Book Cover
 

MAR 24 |  6:30pm at McNally Jackson Seaport

Phil Tinline presents Ghosts of Iron Mountain:
The Hoax of the Century, Its Enduring Impact, and What It Reveals About America Today
,
in conversation with Kai Bird

POSTPONED


A compelling work of investigative journalism that explores the surprising origins and hidden ramifications of an epic late 1960s hoax, perpetrated by cultural luminaries, including Victor Navasky and E.L. Doctorow. For readers curious about the surprising connections between John F. Kennedy, Oliver Stone, Timothy McVeigh, Alex Jones, and Donald Trump.

Delve into the labyrinth of America’s conspiracy culture with this investigative masterpiece that unearths the roots of our era’s most potent myths.

In 1966, amid unrest over the Vietnam War and the alarming growth of the military-industrial complex, little-known writer Leonard Lewin was approached by a group of ingenious satirists on the Left to concoct a document that would pretend to ratify everyone’s fears that the government was deceiving the public. Devoting more than a year to the project, Lewin constructed a fiction (passed off as the honest truth) that a government-run Study Group had been charged with examining the “cost of peace,” setting its first meetings in the very real Iron Mountain nuclear bunker in upstate New York (which lent the resulting book, Report from Iron Mountain, its name). In Lewin’s telling, this gathering of the nation’s academic elite concluded that suspending war would be disastrous, forcing all sorts of bizarre measures to compensate.

Lewin didn’t realize it at the time, but he’d created a narrative that fed the interests of both ends of the political spectrum—by promoting the idea that the government uses centralized power for evil.

What fascinates about Phil Tinline’s revelation-filled recreation of that ingenious hoax is seeing how it explodes into America’s consciousness, dominates media reports, and sends government officials scrambling. And then, subsequently, how Lewin’s fabrication is adopted by a seemingly endless string of extremist organizations which view it as supporting their ideology.
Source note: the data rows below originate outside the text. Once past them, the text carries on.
/-! ### `CPY` and `CPYM` (R257 to R259) -/

/-- The operands of a `CPY`. -/
def Iss.cpyReq (i : Iss) (o : EngOp) (l : List Line) (y : Option Fold) : Except Cause JobReq := do
  let d := l.headD 0
  let cb := o.cb.toNat
  let off := o.dst.toNat
  let w := (i.k.sreg (o.dst.toNat % 128))
  match o.kind.toNat with
  | 0 =>
    let v ← i.boxAt d cb
    let b ← scrRange i.x off (packedBytes d (boxCount (rangesOf v)))
    .ok { kind := .cpy, recs := l, vals := v, tagFolds := [i.x.uid], reads := srcBoxes d v, writes := [b], total := boxCount (rangesOf v) }
  | 1 =>
    let v ← i.boxAt d cb
    let b ← scrRange i.x off (packedBytes d (boxCount (rangesOf v)))
    .ok { kind := .cpy, recs := l, vals := v, tagFolds := [i.x.uid], reads := [b], writes := [boxFoot d (rangesOf v)], total := boxCount (rangesOf v) }
  | 2 =>
    let e := (l[1]?).getD 0
    let v ← i.boxAt d cb
    let u ← i.boxAt e (cb + recRank d)
    if (rangesOf v).map (·.2) ≠ (rangesOf u).map (·.2) ∨ recTy d ≠ recTy e ∨ recPlane d ≠ recPlane e ∨ recMx d ≠ recMx e then .error .engBox
    else .ok { kind := .cpy, recs := l, vals := v ++ u, tagFolds := [i.x.uid], reads := srcBoxes d v, writes := [boxFoot e (rangesOf u)],
               total := boxCount (rangesOf v) }
  | 3 =>
    let v ← i.boxAt d cb
    let b ← match y with | some z => winRange z w.toNat (packedBytes d (boxCount (rangesOf v))) | none => .error .windowRange
    .ok { kind := .cpy, recs := l, vals := v ++ [w], tagFolds := [b.fold], reads := srcBoxes d v, writes := [b], total := boxCount (rangesOf v) }
  | _ =>
    let a := i.k.sreg cb
    let src := bits a.toNat 19 0
    let n := bits a.toNat 51 32
    if src % 4 ≠ 0 ∨ n % 4 ≠ 0 then .error .engBox
    else if i.x.scrBytes < src + n then .error .scratchRange
    else
      let b ← match y with | some z => winRange z w.toNat n | none => .error .windowRange
      .ok { kind := .cpy, recs := [], vals := [a, w], tagFolds := [b.fold], reads := [grainBox 1 i.x.uid 32 src (src + n)], writes := [b], total := n / 4 }

def execCpy (h : Hdr) (o : EngOp) (s : State) : Host.Outcome State Fault Refusal :=
  onFrag s fun i =>
    let tids := match o.kind.toNat with | 2 => [o.tid.toNat, o.dst.toNat % 4096] | 4 => [] | _ => [o.tid.toNat]
    let win := if 3 ≤ o.kind.toNat then some (i.k.sreg (o.dst.toNat % 128)) else none
    i.engine (encode (.cpy h o)) h o tids win (fun j l y => failWith j.s (j.cpyReq o l y)) fun _ => false

/-- The fold of the issuing paddock whose `SR.PADDOCK` is `p`. -/
def Iss.mate (i : Iss) (p : Nat) : Option Fold := i.s.folds.find? fun y => y.pad == i.x.pad && y.padIdx == p && y.resident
In this riveting—and, at times, chilling—tale of a deception that refuses to die is an unsettling warning about how, in contemporary times, a hoax may no longer be a hoax if it can be used to recruit followers to a cause.

“Astonishing…an account of a brilliantly conceived spoof that has quite unintentionally changed the course of history.”—from the Foreword by Kai Bird

“Diligently traced…Tinline offers nothing less than an alternative history of the late twentieth century, in which an off-beat satire ends up perpetuating the ‘paranoid style’ of American politics.” Booklist (starred)


Phil Tinline is a freelance writer and documentarian. He is the author of The Death of Consensus, which was chosen as the London Times Politics Book of the Year. For the BBC, he has made and presented many acclaimed documentaries about how political history shapes our lives. He has also written for The Guardian, The Daily Telegraph, The New Statesman, and numerous other publications. A graduate of Oxford University where he obtained a degree in English language and literature, he lives in London.

Kai Bird is a Pulitzer Prize winning historian who has published biographies of John J. McCloy, McGeorge Bundy, J. Robert Oppenheimer, Robert Ames—and now The Outlier: The Unfinished Presidency of Jimmy Carter. He has also authored a memoir about his childhood in the Middle East. He is the Director of the Leon Levy Center for Biography at the Graduate Center of the City University of New York. His next book is a biography of Roy Cohn. His biography of Oppenheimer, American Prometheus, co-authored with the late Martin J. Sherwin, is the inspiration for Christopher Nolan’s film, Oppenheimer.